My Favorite Shipping Stock Has Major Upside

Last week, I wrote about the staggering numbers behind global trade. I even mentioned a couple of ways investors could potentially profit.

One of those ways is with containership leasing firm Seaspan (NYSE: SSW).

Seaspan ship
A Seaspan assist ship docking with a bulk carrier (above)

Seaspan made its market debut in 2005 with ownership of 13 containerships. That fleet size doubled to 25 vessels within two years and doubled again to 50 just three years later. Today, the company owns 112 ships.

That makes it the world’s largest independent containership owner, with 15% more capacity than the next-closest competitor. These ships span the full spectrum, from small “feeder” vessels to mid-sized liners to ultra-large containerships (ULCS) that can hold up to 14,000 containers.

Those containerships aren’t experiencing much downtime these days. Those ships were “on-hire” 99.6% of the time last quarter. That’s the highest utilization rate since 2011.

Other than a few days in dry-dock for scheduled maintenance, Seaspan’s ships have essentially been available – and chartered – around the clock. And rates are holding steady. With a growing fleet, charter revenues have increased 5% year-to-date to $843 million.

It helps that Seaspan has longstanding relationships with seven of the top eight liners in the world, including heavyweights such as Maersk and Cosco. These renters have all signed long-term charter agreements at fixed rates, thereby insulating Seaspan from any day-to-day choppiness. The leases have an average remaining term of 4.5 years.

Over time, ship charters will gradually expire one by one and Seaspan will sign new leases or renewals at the going market rate (which could be higher or lower than today). Still, earnings visibility is strong for at least the next several years, with 89% of next year’s base revenues locked up and 77% for 2021.

The Boom Or Bust Nature Of Shipping

By most measures, SSW is underpriced. The stock is trading at just 90% of its book value (assets minus liabilities). That means the market isn’t even assigning full value for the firm’s vessels – let alone any future earnings potential. 

The biggest deterrent is probably the balance sheet. Modern containerships aren’t cheap, and Seaspan had to borrow to build out its fleet. The current debt of $4.3 billion is considerable for a company this size. However, this debt load is manageable given the firm’s steady, contractual cash flows. Recent financing arrangements have also boosted liquidity and allowed the company to prepay older notes, freeing up vessels that had previously been used as collateral. 

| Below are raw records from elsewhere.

-- ==== Sys2Proof/WellFormed.lean ====
section
/-! DEFINITION. Which instructions name only operands the machine has: the negation of the ILLEGAL_OPERAND conditions of
spec/30_encoding.md R114, row by row. -/

namespace Sys2Proof

/-- A 5-bit field names one of the four scalar or digit registers (R114). -/
def RField.named (r : RField) : Bool := decide (r.toNat ≤ 3)

/-- A group of `len` consecutive field registers from `r` on ends at or before F31 (R114). -/
def FReg.groupFits (r : FReg) (len : Nat) : Bool := decide (r.toNat + len - 1 ≤ 31)

/-- Two swap groups of `len` registers do not overlap: |FA - FB| ≥ n (R114). -/
def FReg.groupsApart (a b : FReg) (len : Nat) : Bool := decide (a.toNat + len ≤ b.toNat ∨ b.toNat + len ≤ a.toNat)

/-- The instruction meets no condition of the table of R114. -/
def Instr.wellFormed : Instr → Bool
  | .nop | .halt | .jmp _ | .bnez _ _ | .dbnz _ _ | .cseti _ _ | .caddi _ _ => true
  | .fld _ _ _ | .fst _ _ _ | .fldl _ _ _ | .fstl _ _ _ => true
  | .sld sd _ _ => sd.named
  | .sst ss _ _ => ss.named
  | .fadd _ _ _ | .fsub _ _ _ | .fmul _ _ _ | .fsqr _ _ | .fmov _ _ | .fnorm _ _ | .finv _ _ => true
  | .fmulc _ _ _ | .fseti _ _ => true
  | .clamp sd sa => sd.named && sa.named
  | .recode dd sa => dd.named && sa.named
  | .cswap fa fb _ _ n => fa.groupFits (n.toNat + 1) && fb.groupFits (n.toNat + 1) && fa.groupsApart fb (n.toNat + 1)
  | .cswapf fa fb n => fa.groupFits (n.toNat + 1) && fb.groupFits (n.toNat + 1) && fa.groupsApart fb (n.toNat + 1)
  | .tblsel fd _ _ => fd.groupFits 3
  | .edinit fd => fd.groupFits 5
  | .edadd fd fa fb => fd.groupFits 5 && fa.groupFits 5 && fb.groupFits 3
  | .eddbl fd fa => fd.groupFits 5 && fa.groupFits 5
  | .ladstep fd _ => fd.groupFits 4
  | .edfbmul fd sb => sb.named && fd.groupFits 2
  | .monfb fd sb => sb.named && fd.groupFits 2
  | .monvb fd _ sb => sb.named && fd.groupFits 2
  | .keygen _ sb => sb.named
  | .shsec _ _ sb => sb.named

end Sys2Proof
end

Like many industries, shipping goes through boom and bust cycles as freight demand and available capacity sometimes get out of whack. As a renter, not a shipper, Seaspan is partially protected from harsh downturns. But charter rates can and do fluctuate. Fortunately, they are on the upswing right now. That’s partly due to industry consolidation. This used to be a fragmented market, but now the 10 largest shippers (including giants such as Maersk and CMA-CGM) account for approximately 90% of global container freight volume. Burned by overcapacity, these shippers have turned more cautious about over-expanding. 

A Big New Catalyst?

Seaspan also made a big announcement recently. First, the board has approved a corporate reorganization plan whereby Seaspan will become a subsidiary of a larger holding company called Atlas. Once the deal is finalized next year, shares of SSW will be converted into shares of Atlas on a one-for-one basis under the ticker ATCO. This deal still needs to meet shareholder approval. But the vote is little more than a formality. 

#-ad_banner-#As part of the reorganization, Seaspan has agreed to buy APR Energy for $425 million (or $750 million including the assumption of debt). APR is a leading provider of mobile power solutions, a fancy way of referring to a fleet of gas turbines and other electricity-generating equipment. This equipment is leased under contracts to business and government customers for a wide range of uses, not the least of which is backup power in the event of a natural disaster. 

There aren’t too many apparent synergies between gas turbines and containerships. But I’ve invested in holding companies before with disparate assets (one operated oil refiners and fertilizer plants) with good results. 

Besides, the acquisition will also help diversify revenue away from the cyclical maritime shipping sector. On the downside, it will also add $325 million in debt. Fortunately, this won’t strain the balance sheet. Seaspan has made great strides in deleveraging, reducing debt by nearly 20% and lowering the debt/equity ratio to the lowest levels in 12 years. 

Action to Take

While I have some reservations about the deal, Seaspan (soon to be Atlas) appears to be getting some valuable, rent-earning assets at a great price. It sounds like the company is on the hunt for additional acquisitions and will branch even further away from its ocean-going roots. 

Seaspan’s fleet utilization is at an 8-year high, and the company just signed nine charter extensions with one of its biggest renters. The stock is best suited to risk-tolerant investors, especially given the hefty debt burden. Still, the solid 3.5% yield and significant upside are hard to ignore.